Atatürk’ün Balıkesir Zağnos Paşa Camii’nde Verdiği Nutku
Atatürk’ün Balıkesir Zağnos Paşa Camii’nde Verdiği Nutku
Gazi Mustafa Kemal Paşa’nın yaptığı yurt gezileri arasında, 14 Ocak 1923’te başlayıp, 17 Şubat 1923’te İzmir İktisat Kongresi’ndeki konuşması ile sona eren “Batı Anadolu Gezisi” oldukça önemli bir yere sahiptir. Balıkesir Zağnos Paşa Camii’ndeki nutuk da bu gezi sırasında gerçekleşmiştir. Gazi Paşa’nın bu gezisinde Eskişehir, İzmit, Bursa yoluyla İzmir’e gideceği haberi o zaman basında da yer aldı.

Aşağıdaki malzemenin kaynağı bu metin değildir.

theorem decodeStrict_eq_ok_iff (w : Word) (mk : Bool → Instr) (j : Instr) :
    decodeStrict w mk = .ok j ↔ kselField w = 0 ∧ mk (strictField w) = j := by
  unfold decodeStrict
  split_ifs with hksel <;> simp_all

theorem KSel.ofBits_ne_reserved {b : BitVec 2} (h : b ≠ 3) : KSel.ofBits b ≠ .reserved := by
  intro hr
  apply h
  rw [← KSel.bits_ofBits b, hr]
  rfl

/-- The fields beside the opcode are those of the instruction that a word decodes to. -/
theorem fields_of_decode {w : Word} {i : Instr} (h : decode w = .ok i) :
    rsvdField w = 0 ∧ kselField w = i.kselBits ∧ strictField w = i.strictBit
      ∧ i.wellFormed = true := by
  unfold decode at h
  split_ifs at h with hrsvd
  refine ⟨Decidable.not_not.mp hrsvd, ?_⟩
  split at h
  case h_17 => cases h
  case h_9 | h_12 =>
    obtain ⟨hstrict, hksel, rfl⟩ := (decodeKeyed_eq_ok_iff w _ i).mp h
    exact ⟨(KSel.bits_ofBits _).symm, hstrict, bne_iff_ne.mpr (KSel.ofBits_ne_reserved hksel)⟩
  case h_15 | h_16 =>
    obtain ⟨hksel, rfl⟩ := (decodeStrict_eq_ok_iff w _ i).mp h
    exact ⟨hksel, rfl, rfl⟩
  all_goals
    obtain ⟨hksel, hstrict, rfl⟩ := (decodePlain_eq_ok_iff w _ i).mp h
    exact ⟨hksel, hstrict, rfl⟩

/-- A word that decodes is the encoding of its instruction: its four fields are those of the
instruction, and a word is its fields. -/
theorem encode_of_decode {w : Word} {i : Instr} (h : decode w = .ok i) : encode i = w := by
  obtain ⟨hrsvd, hksel, hstrict, -⟩ := fields_of_decode h
  rw [word_eq_fields w, hrsvd, hksel, hstrict, ← opcode_of_decode h]
  rfl

theorem decode_encode {i : Instr} (h : i.wellFormed = true) : decode (encode i) = .ok i := by
  obtain ⟨hopc, hstrict, hksel, hrsvd⟩ := Laws.WordFields.ofCommandWord i
  rw [decode, if_neg (Decidable.not_not.mpr hrsvd), hopc]
  cases i with
  | aesEnc k | cmac k =>
    refine (decodeKeyed_eq_ok_iff _ _ _).mpr ⟨hstrict, ?_, ?_⟩
    · rw [hksel]
      cases k with
      | reserved => cases h
      | nwks | apps | app => decide
    · rw [hksel]
      exact congrArg _ (KSel.ofBits_bits k)
  | verifyJoin strict | verifyData strict =>
    exact (decodeStrict_eq_ok_iff _ _ _).mpr ⟨hksel, congrArg _ hstrict⟩
  | _ => exact (decodePlain_eq_ok_iff _ _ _).mpr ⟨hksel, hstrict, rfl⟩

/-- Settles O1: the decoder and the encoder undo each other on the well-formed instructions. -/
theorem legalWordsAreExactlyTheEncodings : Obligations.LegalWordsAreExactlyTheEncodings := by
  intro w i
  constructor
  · intro h
    obtain ⟨-, -, -, hwf⟩ := fields_of_decode h
    exact ⟨hwf, encode_of_decode h⟩
  · rintro ⟨hwf, rfl⟩
    exact decode_encode hwf

/-- Settles O3: the words of the table, decoded bit by bit. -/
theorem tableWordsDecode : Obligations.TableWordsDecode := by
  unfold Obligations.TableWordsDecode
  decide

end Sys2Proof

namespace Sys2Proof.Machine

/-- Settles O4: the three moments of the engine are three forms of the schedule. -/
theorem stepRunsThePendingInstruction : Obligations.StepRunsThePendingInstruction := by
  intro s w i hp hd
  refine ⟨fun h => ?_, fun rest h => ?_, fun rest h hdone => ?_⟩
  · rw [step_nil_some h hp, completeWord_ok s hd]
  · rw [step_engine_some h hp, completeWord_ok _ hd]
  · rw [step_wait_poll h hdone, engineStep_some hp, completeWord_ok s hd]

/-- Settles O5: the placed word is pending with the engine's move next, and it decodes to the
instruction it encodes. -/
theorem issuedInstructionRunsNext : Obligations.IssuedInstructionRunsNext := by
  intro s i hwf
  have hword : BitVec.ofNat 32 ((encode i).toNat % 2 ^ 32) = encode i := by
    rw [Nat.mod_eq_of_lt (encode i).isLt, BitVec.ofNat_toNat, BitVec.setWidth_eq]
  rw [State.withFetchWord, hword,
    step_engine_some (s := s.withIssued (encode i)) rfl rfl, completeWord_ok _ (decode_encode hwf)]
  rfl

end Sys2Proof.Machine
end

section
/-! PROOFS. Bodies and streams of MAC commands: what encodes decodes back (rule R91): O37 and O42. -/

namespace Sys2Proof.Machine

/-- Settles O37: the table is read off the registry; the other ids are `CmdId.ofByte_unknown`. -/
theorem registryIsTheTable : Obligations.RegistryIsTheTable :=
  ⟨rfl, fun _ => CmdId.ofByte_unknown⟩

/-! ## Fields of an encoded body decode back -/

/-- A field of the byte in which slots were packed. -/
theorem bits_ofNat_eq {x lo n : Nat} {v : Word} (h : x % 256 / 2 ^ lo % 2 ^ n = v.toNat) :
    bits (BitVec.ofNat 8 x) lo n = v := by
  rw [bits_eq, BitVec.toNat_ofNat, h, BitVec.ofNat_toNat, BitVec.setWidth_eq]

theorem bits_low_nibble {v : Word} (h : v.toNat < 16) : bits (low v) 0 4 = v := by
  rw [low_eq]
  exact bits_ofNat_eq (by omega)

/-- The slot packed above another one, of four bits or, beside an RFU bit, of three. -/
theorem bits_low_upper {v w : Word} {n : Nat} (hn : n ≤ 4) (hv : v.toNat < 2 ^ n)
    (hw : w.toNat < 16) : bits (low (v * 16 + w)) 4 n = v := by
  have hpow : 2 ^ n ≤ 2 ^ 4 := Nat.pow_le_pow_right (by decide) hn
  have hpack : (v.toNat * 16 + w.toNat) % 256 / 2 ^ 4 = v.toNat := by omega
  rw [low_pack]
  exact bits_ofNat_eq ((congrArg (· % 2 ^ n) hpack).trans (Nat.mod_eq_of_lt hv))

theorem bits_low_lower (v : Word) {w : Word} (hw : w.toNat < 16) :
    bits (low (v * 16 + w)) 0 4 = w := by
  rw [low_pack]
  exact bits_ofNat_eq (x := v.toNat * 16 + w.toNat) (by omega)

Nitekim seçim yılı olan 1923 başlarında, Gazi Mustafa Kemal Paşa hem bir seçim gezisi yapmak, hem de kaldırılmış saltanat ve yeni şekliyle halifelik konularda halkın görüşlerini öğrenip, kaygı uyandıran konularda açık ve sohbet niteliğinde konuşmalarla onları aydınlatmayı amaçlayarak, bu yurt gezisine çıktı. Gazi Paşa, Nutuk’ta da bu gezi hakkında bilgiler vermiştir.
Gazi Mustafa Kemal Paşa Eskişehir’de iken annesinin ölüm haberini aldı. İkinci kez geldiği İzmit’te 16/17 Ocak 1923 günlerinde Millî Mücadele’yi yazılarıyla destekleyen bazı İstanbul gazetelerinin başyazarları ile bir basın toplantısı yaptı. 18 Ocak 1923’te de İzmit halkına Anadolu Sineması’nda 4 saat süren açıklamalarda bulundu. 20 Ocak’ta Bilecik üzerinden Bursa’ya geldi. 21 Ocak 1923 günü Bursa’da Kükürtlü’deki Köşkü’nde bazı heyetleri kabul etti. Ertesi gün saat ikiden dokuza kadar Şark Sineması’nda halkla sohbetlerde bulundu.
24 Ocak’ta Bursa’dan Karaköy-Eskişehir yoluyla İzmir’e doğru hareket eden Gazi Mustafa Kemal Paşa, Afyonkarahisar, Banaz, Uşak, Alaşehir, Salihli üzerinden 27 Ocakta İzmir’de Basmane İstasyonu’na ulaştı. Kendisini coşkulu bir kalabalık karşıladı. Gelirken de her yerde halkın coşkun sevgi gösterileri ile karşılandı. Onlarla sohbet etti, dertlerini dinledi ve görüşlerini açıkladı. Gazi Paşa, İzmir’e gelince hemen annesinin Karşıyaka’daki mezarını ziyaret ederek, mezarın başında duygulu bir konuşma yaptı.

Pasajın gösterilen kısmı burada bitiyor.